The crackdown in the capital of Punjab province undoubtedly prevented another
attack by al-Qaeda - there have been several over the past few years - and the
opening up of a battle front in the city. However, the security official warned
that al-Qaeda-linked militant attacks were still expected "from the southern
port city of Karachi to the tribal areas".
Pakistan is regularly a victim of militant attacks, but the focus of
al-Qaeda and its allies until now has primarily been on the supply lines of the
North Atlantic Treaty Organization that pass through Pakistan and on the
Taliban-led insurgency across the border in Afghanistan.
A possible intensification of attacks across Pakistan comes at a critical time
for the United States as it struggles to find a breakthrough in the nearly
nine-year-old war in Afghanistan, especially ahead of mid-term elections in
November in the US, where the war is becoming increasingly unpopular.
Pakistan is a crucial factor in any decision Washington makes over Afghanistan.

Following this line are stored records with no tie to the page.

-- ==== Sys2Proof/Laws/WithinSensorRows.lean ====
section
/-! SUPPORT. What each operation of Machine/SensorRows.lean can change: one lemma per operation (see Laws/WithinOps.lean). -/
namespace Sys2Proof.Machine
set_option Elab.async false

set_option linter.unusedVariables false
set_option linter.unusedSimpArgs false

variable {P : Part → Prop} {R : Reg → Prop} {s0 s t : State}

theorem execProfileTrigger_within (h : Within P R s0 s) (p_safety : P .safety) (p_sensor : P .sensor) (p_ic : P .ic)
    (p_tw : P .tw) (r_ev_STAT : R (.ev .STAT)) (r_ev_SPMISS : R (.ev .SPMISS)) (e : execProfileTrigger x1 s = .next t)
    : Within P R s0 t := by
  unfold execProfileTrigger at e; injection e with e; subst e
  repeat' first
    | with_reducible assumption
    | with_reducible refine profileTask_within ?_ p_safety p_sensor p_ic p_tw r_ev_STAT r_ev_SPMISS

theorem execProfileGo_within (h : Within P R s0 s) (p_acc : P .acc) (p_sensor : P .sensor) (p_power : P .power)
    (e : execProfileGo x1 s = .next t) : Within P R s0 t := by
  unfold execProfileGo at e; injection e with e; subst e
  repeat' first
    | with_reducible assumption | with_reducible refine regPut_at (fun _ _ h => ?_) ?_ p_acc p_power
    | with_reducible refine profileGo_within ?_ p_sensor | with_reducible refine within_pair ?_ (by assumption)
    | simp only [writeReg, readReg, spWrite, spRead] | split

theorem execSensorFrameStart_within (h : Within P R s0 s) (p_sensor : P .sensor)
    (e : execSensorFrameStart s = .next t) : Within P R s0 t := by
  unfold execSensorFrameStart at e; injection e with e; subst e
  repeat' first
    | with_reducible assumption | with_reducible refine frameStart_within ?_ p_sensor

theorem execSensorFrameEnd_within (h : Within P R s0 s) (p_acc : P .acc) (p_mem : P .mem) (p_merger : P .merger)
    (p_safety : P .safety) (p_router : P .router) (p_drawbar : P .drawbar) (p_slots : P .slots) (p_sensor : P .sensor)
    (p_ic : P .ic) (p_tw : P .tw) (r_nv_DIRTY : R (.nv .DIRTY)) (r_sp_PSTAT : R (.sp .PSTAT))
    (r_ds_EVENTS : R (.ds .EVENTS)) (r_ds_STAT : R (.ds .STAT)) (r_db_LSTAT : R (.db .LSTAT))
    (r_sp_PCNT : R (.sp .PCNT)) (r_sp_FCCNT : R (.sp .FCCNT)) (e : execSensorFrameEnd x1 s = .next t) : Within P R s0
    t := by
  unfold execSensorFrameEnd at e; injection e with e; subst e
  repeat' first
    | with_reducible assumption
    | with_reducible refine frameEnd_within ?_ p_acc p_mem p_merger p_safety p_router p_drawbar
                        p_slots p_sensor p_ic p_tw r_nv_DIRTY r_sp_PSTAT r_ds_EVENTS r_ds_STAT r_db_LSTAT r_sp_PCNT
                        r_sp_FCCNT

theorem execWindowRead_within (h : Within P R s0 s) (p_acc : P .acc) (p_safety : P .safety) (p_timers : P .timers)
    (p_sensor : P .sensor) (p_ic : P .ic) (p_power : P .power) (p_tw : P .tw) (rAll : ∀ r, R r)
    (e : execWindowRead x1 x2 x3 s = .next t) : Within P R s0 t := by
  unfold execWindowRead at e; injection e with e; subst e
  repeat' first
    | with_reducible assumption
    | with_reducible refine busRead_within ?_ p_acc p_safety p_timers p_sensor p_ic p_power p_tw rAll

theorem execWindowWrite_within (h : Within P R s0 s) (pAll : ∀ p, P p) (rAll : ∀ r, R r)
    (e : execWindowWrite x1 x2 x3 x4 s = .next t) : Within P R s0 t := by
  unfold execWindowWrite at e; injection e with e; subst e
  repeat' first
    | with_reducible assumption | with_reducible refine busWrite_within ?_ pAll rAll

theorem execPageBufferIdle_within (h : Within P R s0 s) (p_sensor : P .sensor) (e : execPageBufferIdle s = .next t) :
    Within P R s0 t := by
  unfold execPageBufferIdle at e; injection e with e; subst e
  repeat' first
    | with_reducible assumption | with_reducible refine bufferIdle_within ?_ p_sensor

theorem execFlashStatusPoll_within (h : Within P R s0 s) (p_safety : P .safety) (p_sensor : P .sensor) (p_ic : P .ic)
    (p_tw : P .tw) (r_sp_FSTAT : R (.sp .FSTAT)) (e : execFlashStatusPoll x1 s = .next t) : Within P R s0 t := by
  unfold execFlashStatusPoll at e; injection e with e; subst e
  repeat' first
    | with_reducible assumption | with_reducible refine statusPoll_within ?_ p_safety p_sensor p_ic p_tw r_sp_FSTAT

theorem execFlashOperationTimeout_within (h : Within P R s0 s) (p_safety : P .safety) (p_sensor : P .sensor)
    (p_ic : P .ic) (p_tw : P .tw) (r_sp_FSTAT : R (.sp .FSTAT)) (e : execFlashOperationTimeout s = .next t) : Within P
    R s0 t := by
  unfold execFlashOperationTimeout at e; injection e with e; subst e
  repeat' first
    | with_reducible assumption | with_reducible refine flashTimeout_within ?_ p_safety p_sensor p_ic p_tw r_sp_FSTAT

theorem execFlashEraseSector_within (h : Within P R s0 s) (p_acc : P .acc) (p_sensor : P .sensor) (p_power : P .power)
    (e : execFlashEraseSector x1 x2 s = .next t) : Within P R s0 t := by
  unfold execFlashEraseSector at e; injection e with e; subst e
  repeat' first
    | with_reducible assumption | with_reducible refine regPut_at (fun _ _ h => ?_) ?_ p_acc p_power
    | with_reducible refine writeFcmd_within ?_ p_sensor | with_reducible refine within_pair ?_ (by assumption)
    | simp only [writeReg, readReg, spWrite, spRead]

theorem execFlashEraseBlock_within (h : Within P R s0 s) (p_acc : P .acc) (p_sensor : P .sensor) (p_power : P .power)
    (e : execFlashEraseBlock x1 x2 s = .next t) : Within P R s0 t := by
  unfold execFlashEraseBlock at e; injection e with e; subst e
  repeat' first
    | with_reducible assumption | with_reducible refine regPut_at (fun _ _ h => ?_) ?_ p_acc p_power
    | with_reducible refine writeFcmd_within ?_ p_sensor | with_reducible refine within_pair ?_ (by assumption)
    | simp only [writeReg, readReg, spWrite, spRead]

theorem execFlashEraseDevice_within (h : Within P R s0 s) (p_acc : P .acc) (p_sensor : P .sensor) (p_power : P .power)
    (e : execFlashEraseDevice x1 s = .next t) : Within P R s0 t := by
  unfold execFlashEraseDevice at e; injection e with e; subst e
  repeat' first
    | with_reducible assumption | with_reducible refine regPut_at (fun _ _ h => ?_) ?_ p_acc p_power
    | with_reducible refine writeFcmd_within ?_ p_sensor | with_reducible refine within_pair ?_ (by assumption)
    | simp only [writeReg, readReg, spWrite, spRead]

theorem execFlashProgramBuffer_within (h : Within P R s0 s) (p_acc : P .acc) (p_sensor : P .sensor)
    (p_power : P .power) (e : execFlashProgramBuffer x1 s = .next t) : Within P R s0 t := by
  unfold execFlashProgramBuffer at e; injection e with e; subst e
  repeat' first
    | with_reducible assumption | with_reducible refine regPut_at (fun _ _ h => ?_) ?_ p_acc p_power
    | with_reducible refine writeFcmd_within ?_ p_sensor | with_reducible refine within_pair ?_ (by assumption)
    | simp only [writeReg, readReg, spWrite, spRead]

theorem execCacheInvalidate_within (h : Within P R s0 s) (p_acc : P .acc) (p_sensor : P .sensor) (p_power : P .power)
    (e : execCacheInvalidate x1 s = .next t) : Within P R s0 t := by
  unfold execCacheInvalidate at e; injection e with e; subst e
  repeat' first
    | with_reducible assumption | with_reducible refine regPut_at (fun _ _ h => ?_) ?_ p_acc p_power
    | with_reducible refine writeFcmd_within ?_ p_sensor | with_reducible refine within_pair ?_ (by assumption)
    | simp only [writeReg, readReg, spWrite, spRead]

theorem execModeFault_within (h : Within P R s0 s) (p_acc : P .acc) (p_safety : P .safety) (p_router : P .router)
    (p_sensor : P .sensor) (p_ic : P .ic) (p_tw : P .tw) (r_sp_STAT : R (.sp .STAT)) (r_sp_PSTAT : R (.sp .PSTAT))
    (r_sp_PCNT : R (.sp .PCNT)) (r_sp_FSTAT : R (.sp .FSTAT)) (e : execModeFault x1 s = .next t) : Within P R s0 t := by
  unfold execModeFault at e; injection e with e; subst e
  repeat' first
    | with_reducible assumption
    | with_reducible refine modeFault_within ?_ p_acc p_safety p_router p_sensor p_ic p_tw
                        r_sp_STAT r_sp_PSTAT r_sp_PCNT r_sp_FSTAT

theorem execProfileBufferWrite_within (h : Within P R s0 s) (pAll : ∀ p, P p) (rAll : ∀ r, R r)
    (e : execProfileBufferWrite x1 x2 x3 s = .next t) : Within P R s0 t := by
  unfold execProfileBufferWrite at e; injection e with e; subst e
  repeat' first
    | with_reducible assumption | with_reducible refine regPut_within ?_ pAll rAll

end Sys2Proof.Machine
end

Any US efforts to engage the Taliban and get them to join a reconciliation
process with the Afghan government will require Pakistani assistance.
Similarly, the US needs Pakistan to crack down on militant bases that feed into
the insurgency, notably in the North Waziristan tribal area that borders
Afghanistan, which also serves as the global headquarter of al-Qaeda's
operations.
The key figure in Pakistan in terms of the US's war efforts is Chief of Army
Staff General Ashfaq Parvez Kiani, who is scheduled to retire this November. To
date Pakistan's Washington-backed government has shown no sign of seeking an
extension for him. Under Kiani the military apparatus has worked hard to
solicit the Afghan Taliban for a basic level of reconciliation. Plans are in
place for an operation in North Waziristan, but Kiani has indicated that he
will decide when to go ahead, if at all.
Western media have exaggerated apparent relations between Afghan commander
Sirajuddin Haqqani and the Pakistan military. For once, however, the military
is pleased as this is the kind of influential role that Pakistan wants to play
in Afghanistan in the future. Sirajuddin Haqqani is the son of Jalaluddin
Haqqani, the famed mujahideen commander who fought against the Soviets. The
Haqqani network, which has a base in North Waziristan, is one of the most
powerful insurgent groups in Afghanistan.

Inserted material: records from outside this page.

/-- For Obligations.PowerRequests. -/
theorem witness_PowerRequests :
    let s := pwHub id
    let shake (n : Nat) := pwHub (fun p => { p with phase := .handshake, target := n, e0 := 4000, floorBreeze := true })
    let past := pwHub (fun p => { p with phase := .committed, target := 2, ec := 4000 })
    let lull := pwHub (fun p => { p with hub := .lull, floorBreeze := true })
    let all := pwHub (fun p => { p with phase := .handshake, target := 2, e0 := 4000, acked := Vector.ofFn (fun i => decide (i.val ≤ 15)), parked := Vector.ofFn (fun i => decide (i.val ≤ 15)) })
    let ready := { all with lanes := Vector.ofFn (fun k => { all.lanes[k] with parked := true }) }
    let still := coreHub 1 (fun c => { c with stopped := true }) s
    sane s = true ∧ idleWait s = true ∧ wr .a0 (.pw .REQ) 2 s = true ∧ wr .vane (.pw .REQ) 2 lull = true ∧
    wr .a0 (.vn .CTRL) 0xA0000000 s = true ∧ wr .a0 (.vn .CTRL) 0x40000000 s = true ∧
    okNext (exec (.requestGale .a0) (still.setReg (.ic .CPUCTLx) 1 0x80000000)) (fun t => !t.power.floorBreeze && decide (t.ic.cores[(1 : Fin 3)].wakeAt = some 5480)) = true ∧
    okNext (exec (.requestBreeze .a0) s) (fun t => t.power.floorBreeze) = true ∧
    okNext (exec (.requestLull .a0) s) (fun t => decide (t.power.phase = .handshake) && t.power.target == 2 && t.power.e0 == 5000 && t.power.floorBreeze) = true ∧
    okNext (exec (.requestCalm .a0) (shake 3)) (fun t => t.rbit (.pw .STAT) 0 3 && t.power.target == 3) = true ∧
    okNext (exec (.requestCalm .a0) (shake 2)) (fun t => t.rfld (.pw .STAT) 0 22 20 == 4 && t.power.target == 3 && t.power.e0 == 5000) = true ∧
    okNext (exec (.requestGale .a0) (shake 2)) (fun t => t.rfld (.pw .STAT) 0 22 20 == 4 && decide (t.power.phase = .idle) && !t.power.floorBreeze) = true ∧
    okNext (exec (.requestLull .a0) past) (fun t => t.rbit (.pw .STAT) 0 3 && decide (t.power.queued = none)) = true ∧
    okNext (exec (.requestGale .a0) past) (fun t => decide (t.power.queued = some 0)) = true ∧
    okNext (exec (.requestCalm .vane) lull) (fun t => decide (t.power.after = some 3) && decide (t.power.exit = .pll)) = true ∧
    okNext (exec (.requestCalm .host) s) (fun t => decide (t.power = s.power)) = true ∧
    okNext (exec (.vaneWakeRequest .vane 0xA0000000) lull) (fun t => t.rbit (.pw .WAKE) 0 13 && decide (t.power.exit = .pll) && t.rbit (.vn .CTRL) 0 29) = true ∧
    okNext (exec (.vaneWakeRequest .vane 0x80000000) s) (fun t => decide (t.power = s.power)) = true ∧
    okNext (exec (.vaneCalmRequest .vane 0x40000000) s) (fun t => decide (t.power.phase = .handshake) && t.power.target == 3) = true ∧
    okNext (exec (.vaneCalmRequest .vane 0x40000000) lull) (fun t => decide (t.power.after = some 3)) = true ∧
    okNext (exec .handshakeCommit ready) (fun t => decide (t.power.phase = .committed) && t.power.ec == 5000) = true ∧
    okNext (exec .handshakeCommit (coreHub 1 (fun c => { c with inReset := false }) (shake 2))) (fun t => decide (t.power.phase = .handshake)) = true ∧
    refusing (sampleBlocks (ready.setReg (.pw .HOLD) 0 2)) = some 17 ∧
    okNext (exec .handshakeRefuse (ready.setReg (.pw .HOLD) 0 2)) (fun t => t.rfld (.pw .STAT) 0 22 20 == 2 && t.rfld (.pw .STAT) 0 19 15 == 17 && t.rbit (.pw .STAT) 0 2) = true ∧
    refusing (sampleBlocks ready) = none ∧
    okNext (exec .handshakeRefuse ready) (fun t => decide (t.power.phase = .handshake)) = true ∧
    lacking (sampleBlocks (coreHub 1 (fun c => { c with inReset := false }) ready)) = some 17 ∧
    okNext (exec .handshakeTimeout ((coreHub 1 (fun c => { c with inReset := false }) ready).setReg (.pw .CTRL) 0 0)) (fun t => t.rfld (.pw .STAT) 0 22 20 == 3 && t.rfld (.pw .STAT) 0 19 15 == 17) = true ∧
    okNext (exec .handshakeTimeout (ready.setReg (.pw .CTRL) 0 1)) (fun t => decide (t.power.phase = .handshake)) = true := by
  decide +kernel

/-- For Obligations.DomainsPadsAndWakes. -/
theorem witness_DomainsPadsAndWakes :
    let s := pwHub (fun p => { p with dom := upd p.dom (2 : Fin 5) (fun _ => true) })
    let timed := s.setReg (.pw .DOMCTL) 0 4
    let off := pwHub (fun p => { p with dom := upd p.dom (2 : Fin 5) (fun _ => false) })
    let waits := { off with acc := upd off.acc (0 : Fin 6) (fun x => { x with stalled := some ⟨0x40002108, 4, none⟩ }) }
    let codes : Vector (BitVec 12) 8 := Vector.replicate 8 0x800
    let mon (y : MonChan) := ({ hubAt 5000 with power := { (hubAt 5000).power with hub := .lull, mon := { (hubAt 5000).power.mon with run := true, chans := Vector.replicate 8 y } } }).setReg (.vn .CH) 7 0x80000001 |>.setReg (.vn .THR) 7 0x08000400
    let low : MonChan := { state := false, valid := true, y := 0x8000, cnt := 0 }
    let cap := (pwHub (fun p => { p with hub := .lull })).setReg (.vn .CAPCFG) 3 0x80000001
    let pins := s.setReg (.vn .WAKECFG) 0 0x80000000
    sane s = true ∧ wr .a0 (.pw .PADREL) 5 s = true ∧ wr .a0 (.pw .CLK) 3 s = true ∧ domainBusy timed 2 = false ∧
    okNext (exec (.domainIdleOff 2) timed) (fun t => !t.power.dom[(2 : Fin 5)]) = true ∧
    okNext (exec (.domainIdleOff 2) s) (fun t => t.power.dom[(2 : Fin 5)]) = true ∧
    okNext (exec (.domainWake 2) waits) (fun t => t.power.dom[(2 : Fin 5)] && t.power.busyAt[(2 : Fin 5)] == 5000) = true ∧
    okNext (exec (.padRelease .a0 5) (pwHub (fun p => { p with pads := { p.pads with groups := 7 } }))) (fun t => t.power.pads.groups == 2) = true ∧
    okNext (exec (.clockSourceWrite .a0 3) s) (fun t => !t.rbit (.pw .CLK) 0 0) = true ∧
    okNext (exec (.clockSourceWrite .a0 3) (s.setReg (.pw .CLK) 0 0x80000002)) (fun t => t.reg (.pw .CLK) 0 == 0x80000003) = true ∧
    okNext (exec .crystalRunning (s.setReg (.pw .CLK) 0 2)) (fun t => t.rbit (.pw .CLK) 0 31) = true ∧
    okNext (exec .crystalRunning s) (fun t => !t.rbit (.pw .CLK) 0 31) = true ∧
    okNext (exec .x32Start s) (fun t => t.clk.x32On && t.rbit (.al .CLKSTAT) 0 3) = true ∧
    okNext (exec (.monitorScan codes) (mon low)) (fun t => t.power.mon.chans[(7 : Fin 8)].state && t.rbit (.vn .WSTAT) 0 12) = true ∧
    okNext (exec (.monitorScan codes) ((mon low).setReg (.vn .CH) 7 0x80001001)) (fun t => !t.power.mon.chans[(7 : Fin 8)].state && t.power.mon.chans[(7 : Fin 8)].cnt == 1) = true ∧
    okNext (exec (.monitorScan codes) (mon { low with valid := false })) (fun t => t.power.mon.chans[(7 : Fin 8)].valid && t.power.mon.chans[(7 : Fin 8)].y == 0x8000) = true ∧
    okNext (exec (.monitorScan codes) s) (fun t => decide (t.power.mon = s.power.mon)) = true ∧
    okNext (exec (.vaneCaptureEdge 3 true) cap) (fun t => t.rfld (.vn .CAPCNT) 3 15 0 == 1 && t.rbit (.vn .WSTAT) 0 11 && t.ic.sources[(75 : Fin 160)].latch) = true ∧
    okNext (exec (.vaneCaptureEdge 3 true) (cap.setReg (.vn .CAPCFG) 3 0x90000001)) (fun t => t.rfld (.vn .CAPCNT) 3 15 0 == 0) = true ∧
    okNext (exec (.wakePinChange 3 true) pins) (fun t => t.power.wakePin[(3 : Fin 4)] && t.rbit (.vn .WSTAT) 0 3 && t.ic.sources[(67 : Fin 160)].latch) = true ∧
    okNext (exec (.wakePinChange 3 false) pins) (fun t => decide (t.power = pins.power)) = true ∧
    okNext (exec .rtcAlarm ((s.setReg (.vn .ALARMH) 0 0x80000000).setReg (.vn .ALARML) 0 5000)) (fun t => t.rbit (.vn .WSTAT) 0 4) = true ∧
    okNext (exec .rtcAlarm ((s.setReg (.vn .ALARMH) 0 0x80000000).setReg (.vn .ALARML) 0 5001)) (fun t => !t.rbit (.vn .WSTAT) 0 4) = true := by
  decide +kernel

/-- For Obligations.LullAndCalm. -/
theorem witness_LullAndCalm :
    let past (n : Nat) := { hubAt 50000 with power := { (hubAt 50000).power with phase := .committed, target := n, ec := 4000 } }
    let bytes := ((past 2).setReg (.pw .RETCFG) 0 0x0001FFFE).writeBytes 0x2001FFFF [7, 8]
    let lull (x : ExitPhase) := pwHub (fun p => { p with hub := .lull, exit := x, wakeDue := 16 })
    let calm := pwHub (fun p => { p with hub := .calm, wakeDue := 16, vaneOn := false })
    let block (k : Fin 16) := (pwHub (fun p => { p with blocked := upd p.blocked k (fun _ => true) })).writeBytes 0x2400FFFF [7]
    sane bytes = true ∧
    okNext (exec .lullEntered bytes) (fun t => decide (t.power.hub = .lull) && !t.clk.busOn && decide (t.clk.source = .vane) && t.now == 50000 && t.readByte 0x2001FFFF == 0 && t.readByte 0x20020000 == 8 && t.rfld (.pw .STAT) 0 22 20 == 1) = true ∧
    okNext (exec .lullEntered (past 3)) (fun t => decide (t.power.hub = .on)) = true ∧
    okNext (exec .lullExit (lull .none)) (fun t => decide (t.power.exit = .pll) && t.rbit (.pw .WAKE) 0 4 && t.power.wakeDue == 0) = true ∧
    okNext (exec .pllLocked (lull .pll)) (fun t => t.clk.busOn && decide (t.power.exit = .clocks) && t.power.blocked[(11 : Fin 16)] && !t.power.blocked[(12 : Fin 16)]) = true ∧
    okNext (exec .breezeReached (lull .clocks)) (fun t => decide (t.power.hub = .on) && t.power.floorBreeze && t.rbit (.pw .STAT) 0 1 && t.power.dom[(4 : Fin 5)]) = true ∧
    okNext (exec .calmEntered (past 3)) (fun t => decide (t.power.hub = .calm) && !t.power.vaneOn && t.now == 50000) = true ∧
    okNext (exec .calmWake calm) (fun t => decide (t.power.hub = .lull) && t.power.vaneOn && t.rbit (.pw .WAKE) 0 4 && t.power.blocked[(12 : Fin 16)]) = true ∧
    okNext (exec (.retentionCheckDone 15 true true) (block 15)) (fun t => !t.power.blocked[(15 : Fin 16)] && t.rbit (.pw .RETSTAT) 0 31 && t.readByte 0x2400FFFF == 7) = true ∧
    okNext (exec (.retentionCheckDone 15 false false) (block 15)) (fun t => t.rbit (.pw .RETSTAT) 0 15 && t.readByte 0x2400FFFF == 0 && t.rbit (.pw .WAKE) 0 16) = true ∧
    okNext (exec (.retentionCheckDone 15 true false) (lull .none)) (fun t => decide (t.power = (lull .none).power)) = true := by
  decide +kernel

/-! ### Reset, boot and storage (chapter 17) -/

/-- A valid marker of a bank with SEQ `n`. -/
def withMarker (b : Fin 2) (n : Nat) (s : State) : State :=
  let g := leBytes 0xA5C39640 4 ++ leBytes n 4 ++ List.replicate 20 0
  s.writeBytes (markerBase b) (g ++ leBytes (crc32 g).toNat 4)

/-- A firmware header of 128 bytes with the entry offset 0x40, signed by key slot 5. -/
def withFirmware (b : Fin 2) (s : State) : State :=
  let s := s.writeBytes (bankBase b) (leBytes 0xF3A09640 4 ++ leBytes 64 4 ++ leBytes 128 4 ++ leBytes 7 4 ++
    leBytes 0x96400004 4 ++ leBytes 0x40 4 ++ leBytes 0x40 4 ++ [5] ++ List.replicate 35 0)
  { s with enclave := { s.enclave with slots := upd s.enclave.slots (5 : Fin 32) (fun _ => ⟨1, 1, 1, List.replicate 64 9⟩) } }

/-- A hub at its boot. -/
def bootHub : State :=
  { State.reset with clk := { State.reset.clk with bus := 5000, edge := 5000 }, nvm := { State.reset.nvm with booting := true } }

/-- For Obligations.ResetsAndBoot. -/
theorem witness_ResetsAndBoot :
    let s := ((hubAt 5000).writeBytes 0x2400FFFF [7]).writeBytes 0x08000000 [5]
    sane s = true ∧ wr .a0 (.nv .SYSRST) 0xC3A5 s = true ∧ wr .a0 (.nv .A1START) 0x20000101 s = true ∧
    okNext (exec (.powerOnReset 8) s) (fun t => t.nvm.booting && t.now == 0 && t.reg (.tw .ADDR) 0 == 0x840 && t.readByte 0x2400FFFF == 0 && t.readByte 0x08000000 == 5) = true ∧
    okNext (exec .brownOutReset s) (fun t => t.reg (.nv .RSTCAUSE) 0 == 3 && t.readByte 0x2400FFFF == 0 && t.now == 5000) = true ∧
    okNext (exec .enclaveReset s) (fun t => t.reg (.nv .RSTCAUSE) 0 == 0x21 && t.readByte 0x2400FFFF == 7) = true ∧
    okNext (exec (.pinReset 199) s) (fun t => !t.nvm.booting) = true ∧
    okNext (exec (.pinReset 1000) s) (fun t => t.nvm.booting && t.reg (.nv .RSTCAUSE) 0 == 5) = true ∧
    okNext (exec (.softwareReset .a0) s) (fun t => t.nvm.booting && t.reg (.nv .RSTCAUSE) 0 == 0x11) = true := by
  decide +kernel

Sirajuddin Haqqani has acquired huge influence over the past few years in the
Afghan provinces of Ghazni, Khost, Paktia and Paktika. He has also fully
supported attacks co-ordinated and facilitated by al-Qaeda, such as the ones in
Kabul and on Bagram air base this year.
While he travels extensively in Afghanistan, North Waziristan is still his
strategic backyard, and here he is completely dependent on al-Qaeda or
al-Qaeda-inspired groups. For this reason he contributed to the anti-Shi'ite
attacks in Kurram Agency in 2007 and he has sent his men to support local Sunni
militias. During the military offensive in 2009 against militants in South
Waziristan, Sirajuddin Haqqani provided sanctuary to escaping Mehsud militants.
However, while Sirajuddin Haqqani is al-Qaeda's asset, his ailing father
Jalaluddin is somewhat different as he has long-standing friendships with
several Pashtu-speaking officers who are now high-ranking.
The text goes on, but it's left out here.